_What you are asked to do_
When the line containing "Of a cascade" appears in the data below, begin copying there and stop only after the line containing "refine ⟨h.cfg, rfl, h.cmd, h.rsp, h.rst, fun".

[Opening Records for the task section]

-- ==== Sys2Proof/Proofs/UnspecifiedStorage.lean ====
section
/-!
PROOFS. Proofs/UnspecifiedStorage.lean: no step tells two states apart that agree on what a command may read
(R23, R119).
-/

namespace Sys2Proof.Machine

/-! ### The state updates -/

theorem SameUsed.withCmd {s t : State} (h : SameUsed s t) (rest : List Word) :
    SameUsed { s with cmd := rest } { t with cmd := rest } :=
  ⟨h.cfg, h.life, rfl, h.rsp, h.rst, h.ns, h.k, h.g, h.coef, h.dly⟩

theorem SameUsed.respond {s t : State} (h : SameUsed s t) (op : BitVec 8) (st : Status) (payload : List Word) :
    SameUsed (respond op st payload s) (respond op st payload t) :=
  ⟨h.cfg, h.life, h.cmd, congrArg (· ++ _) h.rsp, h.rst, h.ns, h.k, h.g, h.coef, h.dly⟩

theorem SameUsed.raiseError {s t : State} (h : SameUsed s t) (op : BitVec 8) (st : Status) :
    SameUsed (raiseError op st s) (raiseError op st t) := h.respond op st []

/-- Of a cascade that is not live a command reads nothing but `LIFE` (R23). -/
theorem sameUsed_of_not_live {s t : State} (hl : s.LIFE.live = false) (hcfg : s.cfg = t.cfg) (hlife : s.LIFE = t.LIFE)
    (hcmd : s.cmd = t.cmd) (hrsp : s.rsp = t.rsp) (hrst : s.rst = t.rst) : SameUsed s t := by
  have hdead : s.LIFE.live = true → False := fun h => Bool.false_ne_true (hl.symm.trans h)
  exact ⟨hcfg, hlife, hcmd, hrsp, hrst, fun h => (hdead h).elim, fun h => (hdead h).elim, fun h => (hdead h).elim,
    fun h => (hdead h).elim, fun h => (hdead h).elim⟩

/-- New delay words that agree in the sections in use keep the relation (R107, R108). -/
theorem SameUsed.withDelays {s t : State} (h : SameUsed s t) (hl : s.LIFE.live = true) (life : Life) {d e : Memory}
    (hd : ∀ a < dlyUsed s.NS, memRead d a = memRead e a) :
    SameUsed { s with DLY := d, LIFE := life } { t with DLY := e, LIFE := life } :=
  ⟨h.cfg, rfl, h.cmd, h.rsp, h.rst, fun _ => h.ns hl, fun _ => h.k hl, fun _ => h.g hl, fun _ => h.coef hl, fun _ => hd⟩

/-- BUILD writes every word of the sections it puts in use, whatever the storage held (R106). -/
theorem SameUsed.build {s t : State} (h : SameUsed s t) (hs : Inv s) (ht : Inv t) {ns : BitVec 8} {k : BitVec 16}
    {payload : List Word} (hp : payload.length = 5 * ns.toNat) (hfit : ns.toNat ≤ s.cfg.NS_MAX) :
    SameUsed (buildState ns k payload s) (buildState ns k payload t) := by
  have hcs := hs.length_COEF
  have hds := hs.length_DLY
  have hct := ht.length_COEF
  have hdt := ht.length_DLY
  rw [← h.cfg] at hct hdt
  refine ⟨h.cfg, rfl, h.cmd, h.rsp, h.rst, fun _ => rfl, fun _ => rfl, fun _ => congrArg (qFromInt · _) h.cfg,
    fun _ a ha => ?_, fun _ a ha => ?_⟩
  · have ha' : a < payload.length := hp ▸ ha
    rw [memRead_buildState_COEF (by omega), memRead_buildState_COEF (by omega), if_pos ha', if_pos ha', h.cfg]
  · have ha' : a < 4 * ns.toNat := ha
    rw [buildState_DLY, buildState_DLY, memRead_clearDelays (by omega), memRead_clearDelays (by omega), if_pos ha',
      if_pos ha']

/-! ### EXEC, lane by lane -/

/-- Every used delay word is a word of one of the two lanes (R32). -/
theorem memRead_eq_of_sameLane {ns : Nat} {d e : Memory} (h : ∀ lane < 2, SameLane lane ns d e) :
    ∀ a < 4 * ns, memRead d a = memRead e a := by
  intro a ha
  obtain ⟨hre1, hre2⟩ := h 0 (by omega) (a / 4) (by omega)
  obtain ⟨him1, him2⟩ := h 1 (by omega) (a / 4) (by omega)
  simp only [w1Addr, w2Addr] at hre1 hre2 him1 him2
  obtain ha0 | ha1 | ha2 | ha3 :
      a = 4 * (a / 4) + 0 ∨ a = 4 * (a / 4) + 1 ∨ a = 4 * (a / 4) + 2 + 0 ∨ a = 4 * (a / 4) + 2 + 1 := by omega
  · rw [ha0]; exact hre1
  · rw [ha1]; exact him1
  · rw [ha2]; exact hre2
  · rw [ha3]; exact him2

/-- Two states no command can tell apart agree in what either lane of an EXEC reads. -/
theorem SameUsed.sameLaneUsed {s t : State} (h : SameUsed s t) (hs : Inv s) (ht : Inv t) (hl : s.LIFE.live = true)
    {lane : Nat} (hlane : lane < 2) : SameLaneUsed lane s t where
  cfg := h.cfg
  ns := h.ns hl
  k := h.k hl
  g := h.g hl
  coef n hn := by
    have hword : ∀ j < 5, memRead s.COEF (coefAddr n j) = memRead t.COEF (coefAddr n j) := fun j hj =>
      h.coef hl _ (by simp only [coefAddr, coefUsed]; omega)
    simp only [coefsOf, hword _ (show 0 < 5 by omega), hword _ (show 1 < 5 by omega), hword _ (show 2 < 5 by omega),
      hword _ (show 3 < 5 by omega), hword _ (show 4 < 5 by omega)]
  dly n hn := ⟨h.dly hl _ (by simp only [w1Addr, dlyUsed]; omega), h.dly hl _ (by simp only [w2Addr, dlyUsed]; omega)⟩
  fits_left := hs.dly_fits hl
  fits_right := h.ns hl ▸ ht.dly_fits (h.life ▸ hl)

/-- A successful EXEC answers the same words in both and leaves the same words in use (R107). -/
theorem SameUsed.exec {s t : State} (h : SameUsed s t) (hs : Inv s) (ht : Inv t) (hl : s.LIFE.live = true)
    (x : Cplx) : SameUsed (execOk x s) (execOk x t) := by
  have hlanes := fun (lane : Nat) (hlane : lane < 2) =>
    execPasses_sameLane hlane (h.sameLaneUsed hs ht hl hlane) (x := x) rfl
  have hpayload : execPayload x s = execPayload x t := by
    refine memory_ext (by rw [execPayload_length, execPayload_length, h.k hl]) fun a => ?_
    have hword := (hlanes (a % 2) (by omega)).2 (a / 2)
    rwa [outAddr, Nat.div_add_mod] at hword
  have hdly := h.withDelays hl .EXECUTING (memRead_eq_of_sameLane fun lane hlane => (hlanes lane hlane).1)
  rw [execOk, execOk, hpayload]
  exact hdly.respond _ _ _

/-! ### Commands and steps -/

theorem exec_sameUsed {i : Instr} {s t s' : State} (hs : Inv s) (ht : Inv t) (h : SameUsed s t)
    (he : exec i s = .next s') : ∃ t', exec i t = .next t' ∧ SameUsed s' t' := by
  cases i with
  | build ns k p =>
    obtain ⟨hp, ⟨e, hc, rfl⟩ | ⟨hc, rfl⟩⟩ := execBuild_cases he
    · exact ⟨_, (execBuild_eq hp t).trans (by rw [← h.cfg, ← h.life, hc]), h.raiseError _ _⟩
    · obtain ⟨-, -, -, hfit, -⟩ := (buildCheck_none_iff _ _ _ _).1 hc
      exact ⟨_, (execBuild_eq hp t).trans (by rw [← h.cfg, ← h.life, hc]), (h.build hs ht hp hfit).respond _ _ _⟩
  | exec re im =>
    cases hl : s.LIFE.live with
    | false =>
      obtain rfl := Host.Outcome.next.inj ((execExec_notLive re im hl).symm.trans he)
      exact ⟨_, execExec_notLive re im (h.life ▸ hl), h.raiseError _ _⟩
    | true =>
      obtain rfl := Host.Outcome.next.inj ((execExec_of_inv hs hl re im).symm.trans he)
      exact ⟨_, execExec_of_inv ht (h.life ▸ hl) re im, h.cfg ▸ h.exec hs ht hl _⟩
  | reset =>
    obtain ⟨hl, rfl⟩ | ⟨hl, -, rfl⟩ := execReset_cases he
    · exact ⟨_, execReset_notLive (h.life ▸ hl), h.raiseError _ _⟩
    · refine ⟨_, execReset_of_inv ht (h.life ▸ hl), (h.withDelays hl _ fun a ha => ?_).respond _ _ _⟩
      rw [memRead_clearDelays (hs.dly_fits hl), ← h.ns hl,
        memRead_clearDelays (h.ns hl ▸ ht.dly_fits (h.life ▸ hl)), if_pos ha, if_pos ha]
  | destroy =>
    obtain ⟨hl, rfl⟩ | ⟨hl, rfl⟩ := execDestroy_cases he
    · exact ⟨_, execDestroy_notLive (h.life ▸ hl), h.raiseError _ _⟩
    · have hreleased : SameUsed { releaseStorage s with LIFE := .DESTROYED }
          { releaseStorage t with LIFE := .DESTROYED } :=
        sameUsed_of_not_live rfl h.cfg rfl h.cmd h.rsp h.rst
      exact ⟨_, execDestroy_live (h.life ▸ hl), hreleased.respond _ _ _⟩

/-- Settles O52: the two blocks take the same branch of the step, since reset level, streams and parameters agree; what
it reads of the storage is what `SameUsed` compares. -/
theorem unspecifiedStorageNeverLeaks : Obligations.UnspecifiedStorageNeverLeaks := by
  intro s t s' hs ht h hstep
  have hstalled : t.stalled = s.stalled := State.stalled_congr h.cfg.symm h.rsp.symm
  obtain ⟨hr, rfl⟩ | ⟨hr, hst, rfl⟩ | ⟨hr, hst, i, rest, hd, -, he⟩ | ⟨hr, hst, w, rest, hd, rfl⟩ | ⟨hr, -, hd, rfl⟩ :=
    step_cases hstep
  · exact ⟨hardwareReset t, by simp [step, ← h.rst, hr], sameUsed_of_not_live rfl h.cfg rfl rfl rfl h.rst⟩
  · exact ⟨t, step_stalled (h.rst ▸ hr) (hstalled.trans hst), h⟩
  · rw [step_frame (h.rst ▸ hr) (hstalled.trans hst) (h.cmd ▸ hd)]
    exact exec_sameUsed (hs.withCmd rest) (ht.withCmd rest) (h.withCmd rest) he
  · exact ⟨_, step_illegal (h.rst ▸ hr) (hstalled.trans hst) (h.cmd ▸ hd), (h.withCmd rest).raiseError _ _⟩
  · exact ⟨t, step_incomplete (h.rst ▸ hr) (h.cmd ▸ hd), h⟩

end Sys2Proof.Machine
end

[Closing Records for the task section]

_Response below_
/-- Of a cascade that is not live a command reads nothing but `LIFE` (R23). -/
theorem sameUsed_of_not_live {s t : State} (hl : s.LIFE.live = false) (hcfg : s.cfg = t.cfg) (hlife : s.LIFE = t.LIFE)
    (hcmd : s.cmd = t.cmd) (hrsp : s.rsp = t.rsp) (hrst : s.rst = t.rst) : SameUsed s t := by
  have hdead : s.LIFE.live = true → False := fun h => Bool.false_ne_true (hl.symm.trans h)
  exact ⟨hcfg, hlife, hcmd, hrsp, hrst, fun h => (hdead h).elim, fun h => (hdead h).elim, fun h => (hdead h).elim,
    fun h => (hdead h).elim, fun h => (hdead h).elim⟩

/-- New delay words that agree in the sections in use keep the relation (R107, R108). -/
theorem SameUsed.withDelays {s t : State} (h : SameUsed s t) (hl : s.LIFE.live = true) (life : Life) {d e : Memory}
    (hd : ∀ a < dlyUsed s.NS, memRead d a = memRead e a) :
    SameUsed { s with DLY := d, LIFE := life } { t with DLY := e, LIFE := life } :=
  ⟨h.cfg, rfl, h.cmd, h.rsp, h.rst, fun _ => h.ns hl, fun _ => h.k hl, fun _ => h.g hl, fun _ => h.coef hl, fun _ => hd⟩

/-- BUILD writes every word of the sections it puts in use, whatever the storage held (R106). -/
theorem SameUsed.build {s t : State} (h : SameUsed s t) (hs : Inv s) (ht : Inv t) {ns : BitVec 8} {k : BitVec 16}
    {payload : List Word} (hp : payload.length = 5 * ns.toNat) (hfit : ns.toNat ≤ s.cfg.NS_MAX) :
    SameUsed (buildState ns k payload s) (buildState ns k payload t) := by
  have hcs := hs.length_COEF
  have hds := hs.length_DLY
  have hct := ht.length_COEF
  have hdt := ht.length_DLY
  rw [← h.cfg] at hct hdt
  refine ⟨h.cfg, rfl, h.cmd, h.rsp, h.rst, fun _ => rfl, fun _ => rfl, fun _ => congrArg (qFromInt · _) h.cfg,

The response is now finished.